И двинулся прочь. Карбальо пошел следом. Он вдруг заметил, что у них с писателем одинаковые папки под мышкой – черной кожи, с металлическими уголками. И увидел в этом предзнаменование удачи или по крайней мере добрый знак – как известно, в совпадения он не верил. Лавируя между прохожими, стараясь не споткнуться о зазоры в брусчатке, не отстать от Морено-Дюрана и не потерять его из виду, Карбальо продолжал просить, чтобы он его выслушал, хотя бы для того, чтобы всю жизнь потом не спрашивать себя, что же это за чудесную такую книгу предлагали ему написать, хотя бы для того, чтобы в смертный свой час не думать, что вот – опоздал на поезд, а следующего не будет.
– Я не знал, что творит рак, – сказал он. – Эрре-Аче никогда прежде не видел и потому не мог сравнить. И не мог подумать: ух, как он похудел. Или: должно быть, он серьезно болен.
Но вскоре, по его наблюдениям, Эрре-Аче стал поглядывать на него по-другому. Что выражал теперь этот взгляд? Смутное любопытство заинтригованного человека, неприязнь или тягостное ощущение, что кто-то сейчас вторгся даже в святая святых личной жизни – в его смертельную болезнь? Но Эрре-Аче шел дальше. Свернул по Седьмой на север – и Карбальо следом. Теперь он замолчал – то ли выбился из сил, то ли смирился с неудачей, – но шагал, не произнося больше ни слова, огибая встречных и не наступая на разложенные товары торговцев. И Эрре-Аче неизвестно почему – может быть, просто, чтобы заполнить паузу – вдруг спросил: «А почему я?» И этого простого вопроса хватило, чтобы на Карбальо снизошло озарение. «По той же самой причине, по какой я не напишу ее. Разумеется, я могу исписать триста страниц. Но это будет провалом, это все равно что выбросить в мусорную кучу все, чего я добился. Нет, эту книгу дано написать не каждому. А только тому, кто сочинил “Человека, видевшего черно-белые сны”».
И тут будто чья-то невидимая рука уперлась в грудь Эрре-Аче и остановила его. «Мой шанс», – подумал Карбальо.

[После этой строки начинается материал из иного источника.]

structure Store where
  /-- R135, R153 -/
  state       : StoreState        := .mounting
  /-- R136, R137: the next operation of a mount: `none` the status read, `some k` the read of block `k` -/
  mountNext   : Option Nat        := none
  /-- R149: the next block a format writes -/
  formatNext  : Nat               := 0
  /-- R139: the entries of documents 1…31, document 1 first -/
  dir         : Vector DirEntry 31 := Vector.replicate 31 {}
  /-- R140: the free set, in index order -/
  free        : List Nat          := List.range' 1 511
  /-- R140: the bad set, in index order -/
  bad         : List Nat          := []
  /-- R141 -/
  sectors     : Vector Sector 8   := Vector.replicate 8 {}
  /-- R142: the operation in flight -/
  inFlight    : Option InFlight   := none
  /-- R148: the delete jobs of directory maintenance, first placed first -/
  jobs        : List DeleteJob    := []
  /-- R146: the patrol position -/
  patrolPos   : Nat               := 0
  /-- R146, s -/
  patrolTimer : Timer             := .stopped
  patrolRead  : Option PatrolRead := none
  /-- R151: the block a StoreReadBlock request waits for -/
  linkRead    : Option Nat        := none
deriving DecidableEq, Repr

/-! ### Transfer channels -/

/-- R155: an item a reading channel takes from a loaded buffer. -/
inductive Item where
  | char (code : Code) (poisoned : Bool)
  | lost
deriving DecidableEq, Repr

/-- R154: a block buffer of SEND or REPRINT.  A loaded buffer holds the items not yet taken. -/
inductive ReadBuf where
  | free
  | reading (seq : Nat)
  | loaded (seq fill : Nat) (rest : List Item)
deriving DecidableEq, Repr

/-- R154: the two block buffers and how many blocks of the reading document have been asked. -/
structure Reader where
  bufA  : ReadBuf := .free
  bufB  : ReadBuf := .free
  asked : Nat     := 0
deriving DecidableEq, Repr

structure SendChannel where
  /-- R156 -/
  current : Option Nat  := none
  staged  : Option Nat  := none
  reader  : Reader      := {}
  /-- R157: the end code read at exhaustion, while it waits to be taken -/
  endCode : Option Code := none
deriving DecidableEq, Repr

structure ReprintChannel where
  /-- R159 -/
  document : Option Nat := none
  /-- the mode: WHOLE, or LINE -/
  whole    : Bool       := false
  reader   : Reader     := {}
  /-- R159: the last deposit for the document was an unpoisoned LF or FF -/
  lineEnd  : Bool       := false
deriving DecidableEq, Repr

/-- R167. -/
inductive ChannelOutcome where
  | complete | stopped | lineLost | storeFailed
deriving DecidableEq, Repr

/-- Section 10.4: a document TAKE holds, with its flag record. -/
structure TakeDoc where
  document    : Nat
  /-- it has been ended and is closing (R162) -/
  closing     : Bool           := false
  /-- its delete job is still in progress (R160) -/
  deleting    : Bool           := false
  /-- R161: the next sequence a buffer takes -/
  nextSeq     : Nat            := 0
  poisoned    : Bool           := false
  truncated   : Bool           := false
  incomplete  : Bool           := false
  /-- R162: its final block is an empty block that awaits a buffer -/
  finalAwaits : Bool           := false
  /-- R162: the outcome when closed -/
  outcome     : ChannelOutcome := .complete
deriving DecidableEq, Repr

/-- Section 10.4: a FILLING or FULL buffer of TAKE. -/
structure TakeBuf where
  document : Nat
  seq      : Nat
  chars    : List Byte
  /-- FULL; otherwise FILLING -/
  full     : Bool
  /-- R162: it holds the document's final block -/
  final    : Bool
deriving DecidableEq, Repr

/-- R161: the data write TAKE has asked, waiting or in flight. -/
structure TakeWrite where
  document : Nat
  seq      : Nat
  /-- the block of the first attempt, when that attempt failed -/
  failed   : Option Nat := none
deriving DecidableEq, Repr

structure TakeChannel where
  /-- the current or awaited document and the closing ones, in the order TAKE came to hold them -/
  docs  : List TakeDoc     := []
  /-- `none` when the buffer is FREE -/
  bufA  : Option TakeBuf   := none
  bufB  : Option TakeBuf   := none
  write : Option TakeWrite := none
deriving DecidableEq, Repr

/-- Section 10.5. -/
inductive ComposePhase where
  | idle | loading | composing | ending
deriving DecidableEq, Repr

/-- R165, R166: the data write COMPOSE has asked, waiting or in flight. -/
structure ComposeWrite where
  /-- it is the final block -/
  final  : Bool
  /-- the block of the first attempt, when that attempt failed -/
  failed : Option Nat := none
deriving DecidableEq, Repr

structure ComposeChannel where
  phase    : ComposePhase        := .idle
  document : Nat                 := 0
  /-- the buffer's characters with their poison marks (R133) -/
  chars    : List Byte           := []
  seq      : Nat                 := 0
  /-- the block of a loaded buffer, to be rewritten in place; `none` for a new block -/
  loaded   : Option Nat          := none
  /-- R164: the load of the last block is waiting or in flight -/
  loading  : Bool                := false
  write    : Option ComposeWrite := none
deriving DecidableEq, Repr

/-! ### Supply monitor -/

/-- R170. -/
inductive Power where
  | normal | low | critical
deriving DecidableEq, Repr

structure Supply where
  /-- R169: the measured voltage, mV -/
  volts : Nat   := 0
  /-- R169: the latest thermistor reading -/
  therm : Therm := .temp 0
  /-- R170 -/
  power : Power := .normal
deriving DecidableEq, Repr

/-! ### Control link -/

/-- R176: the receiver's place in the frame it is reading. -/
inductive LinkRx where
  | hunt
  | kind
  | length (kind : Byte)
  | payload (kind length : Byte) (got : List Byte)
  | check (kind length : Byte) (got : List Byte)
deriving DecidableEq, Repr

/-- R179: a request of the queue. -/
structure Request where
  kind    : Byte
  payload : List Byte
deriving DecidableEq, Repr

/-- R179: a reply, with the kind of its request. -/
structure Reply where
  request : Byte
  payload : List Byte
deriving DecidableEq, Repr

/-- R178. -/
structure Reject where
  reason  : Byte
  kind    : Byte
  further : Bool
deriving DecidableEq, Repr

/-- R180: what the transmitter is sending. -/
inductive TxSource where
  | reply | reject | report
deriving DecidableEq, Repr

/-- R175, R180: the frame on the wire. -/
structure TxFrame where
  source  : TxSource
  kind    : Byte
  payload : List Byte
deriving DecidableEq, Repr

structure Link where
  /-- R176, R186 -/
  rx       : LinkRx         := .hunt
  /-- R176, ms -/
  gapTimer : Timer          := .stopped
  /-- R179: the request queue, head first -/
  queue    : List Request   := []
  /-- R179: the reply slot -/
  reply    : Option Reply   := none
  /-- R178: the LinkReject slot -/
  reject   : Option Reject  := none
  /-- R180: the frame being sent; `none` when the transmitter is idle -/
  sending  : Option TxFrame := none
deriving DecidableEq, Repr

/-! ### Reports and faults -/

structure StartedReport where
  cause : ResetCause
  power : Power
  volts : Nat
deriving DecidableEq, Repr

/-- R14. -/
structure ModemReport where
  events : Byte
  state  : ModemState
  role   : Option Role
  level  : Nat
deriving DecidableEq, Repr

/-- R53. -/
structure LineReport where
  events  : Byte
  route   : Route
  refused : Nat
deriving DecidableEq, Repr

/-- R121. -/
structure PrintReport where
  events : Half
  state  : EngineState
  jobs   : Nat
  queue  : Nat
deriving DecidableEq, Repr

/-- R131. -/
structure HeadReport where
  events   : Byte
  blocks   : Byte
  marks    : Nat
  degraded : Nat
deriving DecidableEq, Repr

/-- R152. -/
inductive StoreOutcome where
  | ok | absent | unformatted | formatted
deriving DecidableEq, Repr

/-- R152. -/
structure StoreReport where
  outcome   : Option StoreOutcome
  documents : DocSet
  damage    : Bool
  state     : StoreState
  free      : Nat
deriving DecidableEq, Repr

/-- R167: one slot of the ChannelDone report. -/
structure DoneSlot where
  outcome   : Option ChannelOutcome := none
  documents : DocSet                := 0
deriving DecidableEq, Repr

/-- R167. -/
structure DoneReport where
  send        : DoneSlot := {}
  take        : DoneSlot := {}
  reprint     : DoneSlot := {}
  compose     : DoneSlot := {}
  maintenance : DoneSlot := {}
deriving DecidableEq, Repr

/-- R70. -/
structure KeysReport where
  count   : Nat
  refused : Bool
deriving DecidableEq, Repr

/-- R174. -/
structure PowerReport where
  entered : Byte
  power   : Power
  volts   : Nat
deriving DecidableEq, Repr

– Орсон Уэллс в Боготе, – начал он. – Кто еще решится рассказать эту историю? Официальные данные не признают этого, маэстро, по официальной версии он не приезжал к нам. Но вы-то признаёте, вы-то решились. И благодаря вам он навсегда пребудет в числе тех, кто посетил Боготу. Он был в Аргентине и познакомился с Борхесом. Был в Бразилии и встречался со Стефаном Цвейгом. И вот теперь – Богота и Гимараэнс Роза. Ваш роман обнародует факты, которые без него исчезнут навеки. Если не вы, потаенные истины никогда не увидят света. Я владею одной из таких истин, маэстро, и я хочу поведать ее вам. Уже лет десять – да нет, больше… двадцать! – я думаю, как явить ее миру. И наконец понял – с вами я смогу это сделать. Вашей книгой. История, которую я намерен вам передать… скрываемая истина, которую хочу вам вверить, чтобы вы превратили ее в книгу, перевернет мир вверх тормашками.
– Да неужели? – Губы Эрре-Аче скривились в усмешке жестокой и скептической, и Карбальо ощутил, какая сила исходит от этого человека. – Любопытно, что же это за истина?
– Уделите мне два часа, маэстро, больше мне и не надо. Впрочем, два – это много… Хватит и одного. За час все изложу вам и покажу материалы, а уж вы решите, стоило это вашего внимания или нет.
Они уже дошли до 26-й калье, где 7-я переходит в виадук, и прохожие, заглянув в пустоту, могут волшебным образом поверить, будто автомобили пропадают под их башмаками. У Карбальо закружилась голова, он едва устоял на ногах, меж тем как Эрре-Аче говорил: «Вот что, дружище… Вы меня пока ни в чем не убедили. Либо выкладывайте, в чем суть, либо остаемся при своих». Мимо на большой скорости промчался автобус – так близко к тротуару, что асфальт затрясся, а воздушная струя едва не вырвала из рук Карбальо запечатанный конверт, который он достал из своей папки.
– Что это? – спросил Эрре-Аче.
– Письмо, маэстро. Адресовано вам. Я написал на тот случай, если не удастся поговорить. Здесь всего пять страниц, но там изложено все – все, что я знаю, все, что раскопал за последние сорок лет. Просто прочтите – и вам все станет ясно. Поймете, чтó попало нам в руки, чтó мы сможем с этим сделать, как все тут перевернется с ног на голову, когда кое-что станет явным. Все изменится, когда мы вытащим эту истину на свет. Изменится прежде всего, конечно, прошлое этой страны, но особенно – ее будущее. Изменится и наше отношение друг к другу. Поверьте мне, маэстро: после того как вы напишете эту нашу книгу, жизнь у нас в Колумбии уже никогда не будет прежней.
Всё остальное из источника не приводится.